Philadelphia, USA “Stands With Israel”

Our Israel solidarity rally here in Philadelphia yesterday afternoon, which drew 2,500 people to LOVE Park, was a huge success and a great time.  And a helpful, much needed reminder to people like me who sometimes spend more time than we should in dark, hate-filled corners of the internet, that the antisemites at places like Daily Kos are truly a tiny, though loud and vicious, minority in our society, and that Americans continue to stand with Israel, as she seeks to end the current terror launched on her by a genocidal terrorist organization which hides behind its women and children, stores missiles in schools and uses ambulances to transport its ‘brave’ fighters.

Professional photos of the rally, courtesy of JFGP, can be found here.  Below, I’ll post a bunch of my own, decidedly non-professional, cell phone snapshots as I wandered the rally.  I hope you’ll enjoy.

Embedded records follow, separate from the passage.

-- ==== Sys2Proof/Tests/Slice0.lean ====
section
/-! SUPPORT. The model's own tests: ill-formed commands, figures of the manual's worked cases, and for every statement
with hypotheses a state and operands that meet them. -/

namespace Sys2Proof.Tests

set_option Elab.async false

open Sys2Proof Sys2Proof.Machine

/-! ## States to test on: the installation of chapter 12 -/

/-- The calibration of chapter 12. -/
def cal : Calibration :=
  { Calibration.default with
    analyzerFitted := true, qMin := 60, qPurge := 120, qMax := 400, volume := 45, staleAge := 5 }

/-- Profile 4711 (chapters 2 and 12), bound by so many lanes. -/
def job4711 (bound : Nat) (retiring : Bool) : Profile :=
  { key := 4711, width := 965
    couples := [⟨1, 70, 400⟩, ⟨2, 65, 400⟩, ⟨3, 60, 400⟩, ⟨4, 90, 400⟩]
    bands := [⟨300, 200, 220, 210, 110, 28⟩, ⟨600, 225, 250, 235, 120, 27⟩, ⟨800, 245, 270, 255, 130, 25⟩]
    tolerance := 10, override := none, revision := 3, retirePending := retiring, bindCount := bound, slot := 0 }

/-- Profile 3020 (chapters 1 and 2), bound by so many lanes. -/
def job3020 (bound : Nat) : Profile :=
  { key := 3020, width := 880, couples := [⟨1, 120, 350⟩, ⟨2, 110, 350⟩]
    bands := [⟨300, 190, 210, 200, 110, 28⟩, ⟨500, 210, 235, 220, 120, 28⟩, ⟨650, 230, 260, 240, 130, 26⟩]
    tolerance := 12, override := none, revision := 6, retirePending := false, bindCount := bound, slot := 1 }

/-- A calibrated part in OFF with both profiles, nothing bound. -/
def idle : State :=
  { State.reset with cal := ⟨cal, true, false⟩, profiles := [job3020 0, job4711 0 false] }

/-- A fresh reading. -/
def fresh (v : Int) : Reading := ⟨some v, true, 0⟩

/-- Five fresh readings of a lane. -/
def readings (a b c : Int) : LaneReadings := ⟨⟨fresh a, fresh b, fresh c⟩, fresh 125, fresh 20⟩

/-- A HEATING dryer: lane 1 RUNNING on 4711 at 400 with a target of 500, lane 2 READY on 3020 at crawl with a target of
450, lane 3 in BREAK on 4711, lane 4 UNTHREADED. -/
def heating : State :=
  { idle with
    profiles := [job3020 1, job4711 2 false]
    dryer := ⟨.heating, 91000, 0, none⟩
    exhaust := ⟨⟨25, 25, 25, 25⟩, 300, 0, 7, 0, 1808, 0⟩
    readings := ⟨⟨readings 225 250 235, readings 190 210 200, readings 200 220 210, readings 20 20 20⟩, fresh 1, fresh 15⟩
    load := ⟨40, 5, 9, 0⟩
    arbiter := ⟨[.one, .two], 10, 0, 0⟩
    lanes :=
      ⟨{ Lane.fresh with state := .running, key := some 4711, g := 400, target := some 500, stamp := 10, inBand := some true },
       { Lane.fresh with state := .ready, key := some 3020, g := 30, target := some 450, inBand := some true },
       { Lane.fresh with state := .broke, key := some 4711, residual := some 331, residualMs := 20000, inBand := some true },
       Lane.fresh⟩ }.reform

I split my time pretty evenly between the speakers on the stage, walking around amongst the huge and friendly (and funny!) crowd, and standing as part of the half-block-long, police separated line countering the anti-Israel protest going on across 15th Street from us at the same time.

 

100 – 150 people stood on the other corner, yelling and waving flags (not one American flag amongst them, of course) and hateful signs.  The signs could have been worse, and I’ve certainly seen much worse from coverage in recent rallies around the internet.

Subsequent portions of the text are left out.